#### [Data listing]
>>>>>

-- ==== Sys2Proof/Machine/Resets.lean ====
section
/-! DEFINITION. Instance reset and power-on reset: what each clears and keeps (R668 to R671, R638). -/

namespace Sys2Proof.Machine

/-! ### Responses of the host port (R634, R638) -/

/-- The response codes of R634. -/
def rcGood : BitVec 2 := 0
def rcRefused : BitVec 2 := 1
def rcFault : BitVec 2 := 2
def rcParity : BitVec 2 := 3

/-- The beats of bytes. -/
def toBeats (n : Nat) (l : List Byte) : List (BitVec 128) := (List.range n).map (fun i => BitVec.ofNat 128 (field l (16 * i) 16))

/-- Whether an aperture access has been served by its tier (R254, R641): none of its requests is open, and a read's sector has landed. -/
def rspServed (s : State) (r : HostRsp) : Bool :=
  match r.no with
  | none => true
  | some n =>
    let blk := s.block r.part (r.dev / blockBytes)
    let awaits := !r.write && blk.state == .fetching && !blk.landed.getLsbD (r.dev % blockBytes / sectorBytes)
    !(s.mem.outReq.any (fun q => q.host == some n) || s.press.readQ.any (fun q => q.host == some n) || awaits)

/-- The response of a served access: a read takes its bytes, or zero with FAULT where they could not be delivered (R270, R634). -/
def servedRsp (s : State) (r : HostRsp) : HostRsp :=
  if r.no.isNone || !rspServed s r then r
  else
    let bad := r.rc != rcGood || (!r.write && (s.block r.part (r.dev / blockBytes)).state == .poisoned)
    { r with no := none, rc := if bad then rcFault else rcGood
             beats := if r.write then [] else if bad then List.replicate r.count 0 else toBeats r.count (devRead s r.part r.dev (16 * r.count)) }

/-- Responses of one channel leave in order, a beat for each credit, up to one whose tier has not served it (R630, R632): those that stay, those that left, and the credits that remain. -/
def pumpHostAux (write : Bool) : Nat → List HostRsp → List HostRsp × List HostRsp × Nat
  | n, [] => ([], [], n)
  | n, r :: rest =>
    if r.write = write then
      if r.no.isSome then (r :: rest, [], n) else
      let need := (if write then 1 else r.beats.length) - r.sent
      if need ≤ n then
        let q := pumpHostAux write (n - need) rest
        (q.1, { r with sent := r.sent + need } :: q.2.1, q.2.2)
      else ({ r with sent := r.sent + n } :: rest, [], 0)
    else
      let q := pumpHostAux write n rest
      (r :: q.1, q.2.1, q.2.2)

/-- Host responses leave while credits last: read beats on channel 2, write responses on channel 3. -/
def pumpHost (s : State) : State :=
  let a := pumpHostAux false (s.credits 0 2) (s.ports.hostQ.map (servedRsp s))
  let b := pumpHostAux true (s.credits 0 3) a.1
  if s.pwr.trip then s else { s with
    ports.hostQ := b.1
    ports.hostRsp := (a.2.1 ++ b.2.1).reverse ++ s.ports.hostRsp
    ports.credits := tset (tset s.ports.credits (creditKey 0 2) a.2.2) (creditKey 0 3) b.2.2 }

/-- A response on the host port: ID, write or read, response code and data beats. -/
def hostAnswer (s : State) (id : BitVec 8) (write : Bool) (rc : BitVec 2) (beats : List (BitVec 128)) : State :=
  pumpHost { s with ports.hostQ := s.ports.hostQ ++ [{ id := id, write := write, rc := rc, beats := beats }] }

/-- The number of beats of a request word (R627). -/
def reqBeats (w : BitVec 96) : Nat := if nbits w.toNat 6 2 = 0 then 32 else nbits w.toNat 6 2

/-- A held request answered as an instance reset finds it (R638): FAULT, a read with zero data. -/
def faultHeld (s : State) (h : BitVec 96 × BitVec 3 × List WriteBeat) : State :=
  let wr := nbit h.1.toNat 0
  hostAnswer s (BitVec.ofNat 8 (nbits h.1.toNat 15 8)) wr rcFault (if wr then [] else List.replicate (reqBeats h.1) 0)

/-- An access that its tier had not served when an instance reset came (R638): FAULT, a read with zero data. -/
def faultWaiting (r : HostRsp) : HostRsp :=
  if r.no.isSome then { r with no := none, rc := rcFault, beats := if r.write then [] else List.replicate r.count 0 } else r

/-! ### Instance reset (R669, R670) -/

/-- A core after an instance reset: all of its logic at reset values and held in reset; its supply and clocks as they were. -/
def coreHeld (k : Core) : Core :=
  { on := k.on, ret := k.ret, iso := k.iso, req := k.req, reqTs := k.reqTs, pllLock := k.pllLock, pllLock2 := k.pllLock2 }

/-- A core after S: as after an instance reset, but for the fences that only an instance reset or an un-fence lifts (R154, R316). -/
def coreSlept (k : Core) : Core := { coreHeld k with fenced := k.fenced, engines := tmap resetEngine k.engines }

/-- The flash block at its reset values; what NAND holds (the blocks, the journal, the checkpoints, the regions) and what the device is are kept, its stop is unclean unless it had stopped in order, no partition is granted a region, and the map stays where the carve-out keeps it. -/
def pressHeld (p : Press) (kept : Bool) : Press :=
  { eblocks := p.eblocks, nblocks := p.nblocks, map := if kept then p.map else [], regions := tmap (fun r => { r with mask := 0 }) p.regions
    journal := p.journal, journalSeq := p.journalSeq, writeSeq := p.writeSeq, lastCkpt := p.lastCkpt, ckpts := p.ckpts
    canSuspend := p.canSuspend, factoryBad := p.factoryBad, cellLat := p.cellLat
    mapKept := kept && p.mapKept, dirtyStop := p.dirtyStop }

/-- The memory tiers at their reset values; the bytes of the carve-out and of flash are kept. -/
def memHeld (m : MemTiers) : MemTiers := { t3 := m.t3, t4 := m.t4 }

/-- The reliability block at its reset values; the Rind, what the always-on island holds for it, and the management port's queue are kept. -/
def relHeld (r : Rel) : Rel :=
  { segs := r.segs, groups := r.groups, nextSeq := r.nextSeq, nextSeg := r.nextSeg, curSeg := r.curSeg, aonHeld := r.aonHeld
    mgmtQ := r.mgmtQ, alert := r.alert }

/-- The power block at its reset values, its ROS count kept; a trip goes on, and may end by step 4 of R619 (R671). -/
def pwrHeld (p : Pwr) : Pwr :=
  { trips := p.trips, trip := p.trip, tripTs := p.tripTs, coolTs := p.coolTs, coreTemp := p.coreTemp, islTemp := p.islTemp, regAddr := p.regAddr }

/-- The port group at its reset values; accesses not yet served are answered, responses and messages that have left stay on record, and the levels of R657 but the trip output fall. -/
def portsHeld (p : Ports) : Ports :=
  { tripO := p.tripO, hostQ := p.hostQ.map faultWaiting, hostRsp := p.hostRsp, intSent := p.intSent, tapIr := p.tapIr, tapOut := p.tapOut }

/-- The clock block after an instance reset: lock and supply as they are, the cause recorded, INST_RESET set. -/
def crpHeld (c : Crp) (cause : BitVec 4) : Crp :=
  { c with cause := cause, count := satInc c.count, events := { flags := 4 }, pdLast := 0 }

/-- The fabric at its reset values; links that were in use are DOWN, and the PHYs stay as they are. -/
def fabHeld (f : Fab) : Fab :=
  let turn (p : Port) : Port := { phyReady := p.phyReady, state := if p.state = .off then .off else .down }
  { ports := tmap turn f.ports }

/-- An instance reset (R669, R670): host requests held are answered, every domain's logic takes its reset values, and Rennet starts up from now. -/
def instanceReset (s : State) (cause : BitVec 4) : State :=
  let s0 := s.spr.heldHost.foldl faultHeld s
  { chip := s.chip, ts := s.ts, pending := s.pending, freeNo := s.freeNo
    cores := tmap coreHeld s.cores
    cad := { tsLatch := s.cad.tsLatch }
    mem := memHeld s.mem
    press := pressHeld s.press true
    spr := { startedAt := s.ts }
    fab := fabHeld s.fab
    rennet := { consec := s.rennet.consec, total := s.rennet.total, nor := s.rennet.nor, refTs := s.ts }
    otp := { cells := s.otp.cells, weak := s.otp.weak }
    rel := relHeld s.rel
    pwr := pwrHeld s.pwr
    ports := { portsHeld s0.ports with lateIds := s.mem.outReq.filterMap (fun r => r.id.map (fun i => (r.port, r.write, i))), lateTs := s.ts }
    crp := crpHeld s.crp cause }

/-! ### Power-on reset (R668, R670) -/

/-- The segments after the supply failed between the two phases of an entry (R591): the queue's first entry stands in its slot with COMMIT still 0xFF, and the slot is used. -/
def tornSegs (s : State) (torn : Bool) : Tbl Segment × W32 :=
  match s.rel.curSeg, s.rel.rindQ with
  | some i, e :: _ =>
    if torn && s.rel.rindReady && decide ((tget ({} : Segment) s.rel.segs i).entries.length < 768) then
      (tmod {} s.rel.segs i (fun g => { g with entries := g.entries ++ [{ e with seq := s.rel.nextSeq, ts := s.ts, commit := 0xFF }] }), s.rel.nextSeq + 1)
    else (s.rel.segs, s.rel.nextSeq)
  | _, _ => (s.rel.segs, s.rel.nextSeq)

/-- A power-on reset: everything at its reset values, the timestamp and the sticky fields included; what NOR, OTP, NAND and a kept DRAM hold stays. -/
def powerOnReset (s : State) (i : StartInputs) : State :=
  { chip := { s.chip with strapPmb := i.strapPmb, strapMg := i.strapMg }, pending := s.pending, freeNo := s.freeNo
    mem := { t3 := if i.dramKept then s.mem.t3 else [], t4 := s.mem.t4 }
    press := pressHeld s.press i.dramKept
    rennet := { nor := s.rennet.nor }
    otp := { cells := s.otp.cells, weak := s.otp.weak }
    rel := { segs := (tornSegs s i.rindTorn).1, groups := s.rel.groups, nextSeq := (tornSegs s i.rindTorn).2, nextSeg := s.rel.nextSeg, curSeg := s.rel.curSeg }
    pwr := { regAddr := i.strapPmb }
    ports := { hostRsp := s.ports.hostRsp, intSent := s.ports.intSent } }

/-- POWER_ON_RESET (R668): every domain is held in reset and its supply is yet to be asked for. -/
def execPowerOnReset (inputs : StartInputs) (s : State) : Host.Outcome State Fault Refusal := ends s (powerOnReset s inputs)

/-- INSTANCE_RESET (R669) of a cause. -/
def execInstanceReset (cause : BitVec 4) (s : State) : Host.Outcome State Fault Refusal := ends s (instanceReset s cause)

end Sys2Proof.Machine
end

<<<<<

#### [Work instruction]
Return, word for word, every line from the top of the entries down to the line that holds "def toBeats (n", both included.

#### [Response to this exercise]
-- ==== Sys2Proof/Machine/Resets.lean ====
section
/-! DEFINITION. Instance reset and power-on reset: what each clears and keeps (R668 to R671, R638). -/

namespace Sys2Proof.Machine

/-! ### Responses of the host port (R634, R638) -/

/-- The response codes of R634. -/
def rcGood : BitVec 2 := 0
def rcRefused : BitVec 2 := 1
def rcFault : BitVec 2 := 2
def rcParity : BitVec 2 := 3

/-- The beats of bytes. -/
def toBeats (n : Nat) (l : List Byte) : List (BitVec 128) := (List.range n).map (fun i => BitVec.ofNat 128 (field l (16 * i) 16))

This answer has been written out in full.